Collected data:
Content starts
/-- Settles O32: the loop's two components are the model's two lines, the merge is the same, and the other words stay. -/
theorem rmd160LinesMerge : Obligations.Rmd160LinesMerge := by
  intro H blk X start lines
  have twoLines : lines = (rmdLeft (rmdWords blk) start 80, rmdRight (rmdWords blk) start 80) :=
    foldl_rmdLeftStep_rmdRightStep blk start start 80
  rw [twoLines, toList_compressRmd160]
  rfl

end Sys2Proof.Machine

/-! # HMAC_START, HMAC_FINAL and KEYDIG

The pads byte by byte, what each command writes and what it leaves, and the nested digest that the two contexts compute (R250 to R255). -/

namespace Sys2Proof.Machine

/-! ## K0 and the pads -/

@[simp] theorem length_keyBlock (s : State) (B : Nat) : (keyBlock s B).length = B := by simp [keyBlock]

@[simp] theorem length_innerPad (s : State) (B : Nat) : (innerPad s B).length = B := by simp [innerPad]

@[simp] theorem length_outerPad (s : State) (B : Nat) : (outerPad s B).length = B := by simp [outerPad]

/-- A byte of K0: the key's below KEYLEN, zero from there (R251). -/
theorem getD_keyBlock (s : State) {B i : Nat} (hi : i < B) :
    (keyBlock s B).getD i 0 = if i < s.klen.toNat then keyByte s i else 0 := by
  simp [keyBlock, hi]

theorem getD_innerPad (s : State) {B i : Nat} (hi : i < B) :
    (innerPad s B).getD i 0 = (keyBlock s B).getD i 0 ^^^ 0x36 := by
  simp [innerPad, hi]

theorem getD_outerPad (s : State) {B i : Nat} (hi : i < B) :
    (outerPad s B).getD i 0 = (keyBlock s B).getD i 0 ^^^ 0x5C := by
  simp [outerPad, hi]

/-- Settles O22: each pad byte is a byte of K0 xored with the pad's constant. -/
theorem hmacPadsFromTheKey : Obligations.HmacPadsFromTheKey := by
  intro alg s i B
  refine ⟨by cases alg <;> rfl, fun hi _ => ⟨length_keyBlock s B, length_innerPad s B, length_outerPad s B, ?_, ?_⟩⟩
  · intro inKey
    rw [getD_innerPad s hi, getD_outerPad s hi, getD_keyBlock s hi, if_pos inKey]
    exact ⟨rfl, rfl, rfl⟩
  · intro beyond
    rw [getD_innerPad s hi, getD_outerPad s hi, getD_keyBlock s hi, if_neg (Nat.not_lt.mpr beyond)]
    exact ⟨rfl, rfl, rfl⟩

/-! ## HMAC_START -/

/-- An HMAC context that has absorbed a pad block and nothing else (R252). -/
def padContext (alg : Alg) (pad : List Byte) : Context :=
  startedContext alg true (8 * blockBytes alg) (compressBlock alg (ivOf alg) pad)

theorem exec_hmacStart_fits {alg : Alg} {s : State} (fits : s.klen.toNat ≤ blockBytes alg) :
    exec (.hmacStart alg) s = .next
      (((s.setCtx .ctx0 (padContext alg (innerPad s (blockBytes alg)))).setCtx .ctx1
        (padContext alg (outerPad s (blockBytes alg)))).complete .none) :=
  if_neg (Nat.not_lt.mpr fits)

theorem exec_hmacStart_operand {alg : Alg} {s : State} (large : blockBytes alg < s.klen.toNat) :
    exec (.hmacStart alg) s = .next (s.complete .operand) :=
  if_pos large

/-- Settles O23: the encoded word decodes back, and HMAC_START writes the two pad contexts or the error. -/
theorem hmacStartStartsBothContexts : Obligations.HmacStartStartsBothContexts :=
  fun alg _ => ⟨decodeOfEncode (.hmacStart alg) rfl, exec_hmacStart_fits, exec_hmacStart_operand⟩

/-! ## HMAC_FINAL -/

/-- ctx0 as HMAC_FINAL leaves it: finished with the last nb bytes of data (R253). -/
def innerFinished (s : State) (nb : Nat) : Context := finishContext s.ctx0 s.ctx0.alg (msgSlice s nb)

/-- ctx1 as HMAC_FINAL leaves it: finished with the inner digest as its tail (R253). -/
def outerFinished (s : State) (nb : Nat) : Context :=
  finishContext s.ctx1 s.ctx0.alg (serialize s.ctx0.alg (innerFinished s nb).h)

/-- The state HMAC_FINAL completes: both contexts finished, the outer digest written (R253). -/
def hmacFinished (s : State) (nb : Nat) : State :=
  ((s.setCtx .ctx0 (innerFinished s nb)).setCtx .ctx1 (outerFinished s nb)).writeDigest s.ctx0.alg (outerFinished s nb).h

theorem exec_hmacFinal_ready {nb : Nat} {s : State} (ready : hmacPairReady s = true) (fits : nb < blockBytes s.ctx0.alg) :
    exec (.hmacFinal nb) s = .next ((hmacFinished s nb).complete .none) :=
  (if_neg (by simp [ready])).trans (if_neg (Nat.not_le.mpr fits))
Content ends
Looking at the data above, how many lines hold the word "twoLines"? Respond with the number alone.

** Solved exercise **
2